La “città amica” sa leggere e comprendere il bisogno nelle strade e nelle case, combatte la solitudine, comprende, accoglie, offre supporto nelle difficoltà, non ha reazioni di ilarità o irritazione di fronte alla diversità di comportamenti.
La solitudine, emblema del nostro tempo
Anche senza essere un sociologo definirei questa l’epoca della solitudine, della ricerca, spesso implicita, di un contatto che dia la vicinanza. Viviamo sommersi di vocaboli, parliamo tutti in continuazione senza quasi mai comunicare né tanto meno ascoltare.

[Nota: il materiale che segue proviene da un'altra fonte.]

theorem dropHeld_moves (a : Aperture) (s : State) : Moves s (dropHeld a s) := by
  unfold dropHeld
  split
  · exact .refl s
  · exact (Moves.latch _ _ s (by exact id)).trans (tell_moves _ _ _ _ _)

theorem overrideDrive_moves (a : Aperture) (s : State) : Moves s (overrideDrive a s) := by
  unfold overrideDrive
  split
  · exact .refl s
  · exact (endDrive_moves a s).trans (tell_moves _ _ _ _ _)

theorem hold_moves (a : Aperture) (t : HeldTarget) (req : Requester) (tags : List Tag) (s : State) :
    Moves s (hold a t req tags s) := by
  have h : Moves s (match (latchAt s a).held with
      | none => s
      | some h => resetTarget a (actuatorOf h.target) (dropHeld a s)) := by
    split
    · exact .refl s
    · exact (dropHeld_moves a s).trans (resetTarget_moves _ _ _)
  have k : creditWithin (latchAt (match (latchAt s a).held with
      | none => s
      | some h => resetTarget a (actuatorOf h.target) (dropHeld a s)) a) → creditWithin
        { latchAt (match (latchAt s a).held with
          | none => s
          | some h => resetTarget a (actuatorOf h.target) (dropHeld a s)) a with
          held := some { target := t, requester := req, tags } } := id
  unfold hold
  dsimp only
  split
  · exact (h.trans (.latch _ _ _ k)).trans (.raise _ _)
  · exact h.trans (.latch _ _ _ k)

theorem seekDrive_moves (a : Aperture) (t : HeldTarget) (req : Requester) (tags : List Tag) (s : State) :
    Moves s (seekDrive a t req tags s).1 := by
  unfold seekDrive
  dsimp only
  split
  · exact beginDrive_moves a t req tags s
  · exact hold_moves a t req tags s

theorem replaceEarlier_moves (a : Aperture) (t : HeldTarget) (s : State) : Moves s (replaceEarlier a t s) := by
  have h : Moves s (match (latchAt s a).drive with
      | some d => if actuatorOf d.target = actuatorOf t then overrideDrive a s else s
      | none => s) := by
    split
    · split
      · exact overrideDrive_moves a s
      · exact .refl s
    · exact .refl s
  unfold replaceEarlier
  dsimp only
  split
  · split
    · exact h.trans (dropHeld_moves a _)
    · exact h
  · exact h

theorem takeFresh_moves (a : Aperture) (t : HeldTarget) (req : Requester) (tags : List Tag) (s : State) :
    Moves s
      (let s := takeTarget a t (replaceEarlier a t s)
       if sensedMeets s a t then (tell req tags a metOutcome s, Answer.done) else seekDrive a t req tags s).1 := by
  have h := (replaceEarlier_moves a t s).trans (takeTarget_moves a t _)
  dsimp only
  split
  · exact h.trans (tell_moves _ _ _ _ _)
  · exact h.trans (seekDrive_moves _ _ _ _ _)

theorem takeRequest_moves (a : Aperture) (t : HeldTarget) (req : Requester) (tags : List Tag) (s : State) :
    Moves s (takeRequest a t req tags s).1 := by
  unfold takeRequest
  dsimp only
  split
  · split
    · exact (Moves.latch _ _ s (by exact id)).trans (takeTarget_moves _ _ _)
    · split
      · exact (Moves.latch _ _ s (by exact id)).trans (takeTarget_moves _ _ _)
      · split
        · split
          · exact (Moves.latch _ _ s (by exact id)).trans (takeTarget_moves _ _ _)
          · exact takeFresh_moves a t req tags s
        · exact takeFresh_moves a t req tags s
  · split
    · split
      · exact (Moves.latch _ _ s (by exact id)).trans (takeTarget_moves _ _ _)
      · exact takeFresh_moves a t req tags s
    · exact takeFresh_moves a t req tags s

theorem startPulse_moves (req : Requester) (tags : List Tag) (s : State) : Moves s (startPulse req tags s) := by
  have h : Moves s (match (latchAt s .tg).held with
      | some h => if h.target = HeldTarget.release then dropHeld .tg s else s
      | none => s) := by
    split
    · split
      · exact dropHeld_moves _ s
      · exact .refl s
    · exact .refl s
  exact h.trans (.pulse _ _)

theorem requestRelease_moves (req : Requester) (tags : List Tag) (s : State) :
    Moves s (requestRelease req tags s).1 := by
  unfold requestRelease
  split
  · exact deny_moves _ _ _ _ s
  · exact tell_moves _ _ _ _ s
  · split
    · exact hold_moves _ _ _ _ s
    · exact startPulse_moves _ _ s

theorem requestLatch_moves (a : Aperture) (t : HeldTarget) (req : Requester) (tags : List Tag) (s : State) :
    Moves s (requestLatch a t req tags s).1 := by
  unfold requestLatch
  split
  · exact deny_moves _ _ _ _ s
  · split
    · exact requestRelease_moves _ _ s
    · exact takeRequest_moves _ _ _ _ s

theorem finishDrive_moves (a : Aperture) (o : OpOutcome) (s : State) : Moves s (finishDrive a o s) := by
  unfold finishDrive
  split
  · exact .refl s
  · exact (endDrive_moves a s).trans (tell_moves _ _ _ _ _)

theorem latchFault_moves (a : Aperture) (f : LatchFault) (s : State) : Moves s (latchFault a f s) :=
  (Moves.latch _ _ s (by exact id)).trans (.raise _ _)

theorem latchSensed_moves (a : Aperture) (q : LatchState) (first : Bool) (s : State) :
    Moves s (latchSensed a q first s) := by
  unfold latchSensed
  dsimp only
  refine (Moves.latch a { latchAt s a with sensed := q } s id).trans ?_
  split
  · split
    · exact (latchFault_moves _ _ _).trans (finishDrive_moves _ _ _)
    · split
      · exact finishDrive_moves _ _ _
      · exact .refl _
  · split
    · split
      · exact (Moves.latch _ _ _ (by exact id)).trans (latchFault_moves _ _ _)
      · exact latchFault_moves _ _ _
    · split
      · exact .refl _
      · exact .latch _ _ _ (by exact id)

theorem childSensed_moves (r : Rear) (q : Bool) (first : Bool) (s : State) : Moves s (childSensed r q first s) := by
  unfold childSensed
  dsimp only
  refine (Moves.child r { childAt s r with sensed := q } s).trans ?_
  split
  · split
    · split
      · exact finishDrive_moves _ _ _
      · exact .refl _
    · split
      · exact .refl _
      · exact .child _ _ _
  · split
    · exact .refl _
    · exact .child _ _ _

/-! ### Window Units -/

theorem tellMove_moves (d : Door) (m : Movement) (o : OpOutcome) (s : State) : Moves s (tellMove d m o s) :=
  tell_moves _ _ _ _ s

theorem tellMotion_moves (d : Door) (o : OpOutcome) (s : State) : Moves s (tellMotion d o s) := by
  unfold tellMotion
  split
  · exact tellMove_moves _ _ _ s
  · exact .refl s

theorem writeWindow_moves (d : Door) {w : List WriteWaiter} (s : State) (h : w.filter keyWaiter = []) :
    Moves s (writeWindow d w s) := .write _ _ _ s h

theorem toIdle_moves (d : Door) (s : State) : Moves s (toIdle d s) := by
  unfold toIdle
  refine (Moves.window d _ s fun h => ?_).trans (writeWindow_moves d _ rfl)
  exact ⟨h.applyPending.1, h.applyPending.2.1, h.2.2.1, scoreWithin_none rfl⟩

theorem startMotor_moves (d : Door) (m : Movement) (s : State) : Moves s (startMotor d m s) := by
  unfold startMotor
  dsimp only
  split
  · exact (tellMove_moves _ _ _ s).trans (toIdle_moves _ _)
  · split
    · exact (tellMove_moves _ _ _ s).trans (toIdle_moves _ _)
    · exact .window _ _ s fun h => ⟨h.1, h.2.1, h.2.2.1, scoreWithin_zero (by rintro _ ⟨⟩; rfl)⟩

theorem comeToRest_moves (d : Door) (s : State) : Moves s (comeToRest d s) := by
  unfold comeToRest
  dsimp only
  refine (Moves.window d (applyPending (windowAt s d)) s windowWithin.applyPending).trans ?_
  split
  · exact toIdle_moves _ _
  · split
    · exact .window _ _ _ fun h => by
        rw [windowAt_setWindow_same] at h
        exact ⟨h.1, h.2.1, h.2.2.1, scoreWithin_zero (by rintro _ ⟨⟩; rfl)⟩
    · exact startMotor_moves _ _ _

theorem stopMovement_moves (d : Door) (o : Option OpOutcome) (s : State) : Moves s (stopMovement d o s) := by
  have h : ∀ x : State, Moves s x → windowAt x d = windowAt s d → Moves s
      (match (windowAt s d).phase with
       | .running => setWindow d (coast s.now (windowAt s d)) x
       | .marking => comeToRest d (setWindow d { windowAt s d with motion := none, followOn := none } x)
       | .idle => s
       | .coasting => s) := by
    intro x m k
    split
    · exact m.trans (.window _ _ _ fun w => (k ▸ w).coast _)
    · refine (m.trans (.window _ _ _ fun w => ?_)).trans (comeToRest_moves _ _)
      rw [k] at w
      exact ⟨w.1, w.2.1, w.2.2.1, scoreWithin_none rfl⟩
    · exact .refl s
    · exact .refl s
  unfold stopMovement
  dsimp only
  cases o with
  | none => exact h s (.refl s) rfl
  | some o => exact h _ (tellMotion_moves _ _ s) (by simp)

theorem removeFollowOn_moves (d : Door) (o : Option OpOutcome) (s : State) : Moves s (removeFollowOn d o s) := by
  unfold removeFollowOn
  dsimp only
  split
  · exact .refl s
  · split
    · exact (Moves.window _ _ s (by exact id)).trans (tellMove_moves _ _ _ _)
    · exact .window _ _ s (by exact id)

theorem beginMarking_moves (d : Door) (m : Movement) (s : State) : Moves s (beginMarking d m s) := by
  have k : windowWithin (windowAt s d) → windowWithin { windowAt s d with
      phase := .marking, motion := some (freshMotion m), lastFault := .none,
      record := { (windowAt s d).record with valid := false } } :=
    fun h => ⟨h.1, h.2.1, h.2.2.1, scoreWithin_zero (by rintro _ ⟨⟩; rfl)⟩
  unfold beginMarking
  dsimp only
  split
  · exact (Moves.window _ _ s k).trans (writeWindow_moves _ _ rfl)
  · exact .window _ _ s k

Ho un ricordo meraviglioso di un condominio dove ogni porta aveva la sua chiave bella in vista sulla parte esterna della serratura, ci si scambiava lo zucchero o le patate, i successi e le sconfitte, gli abbracci ed anche le chiacchiere soffocate. Quando si laureava qualcuno del palazzo era l’orgoglio di tutti, l’ultimo giorno dell’anno si tirava fuori il servizio buono di bicchieri, si brindava insieme condividendo sogni e progetti; se poi alcuni riuscivano nella vita e divenivano famosi era “gloria” collettiva. Ora tutto questo fa parte di un mondo antico, quasi preistorico.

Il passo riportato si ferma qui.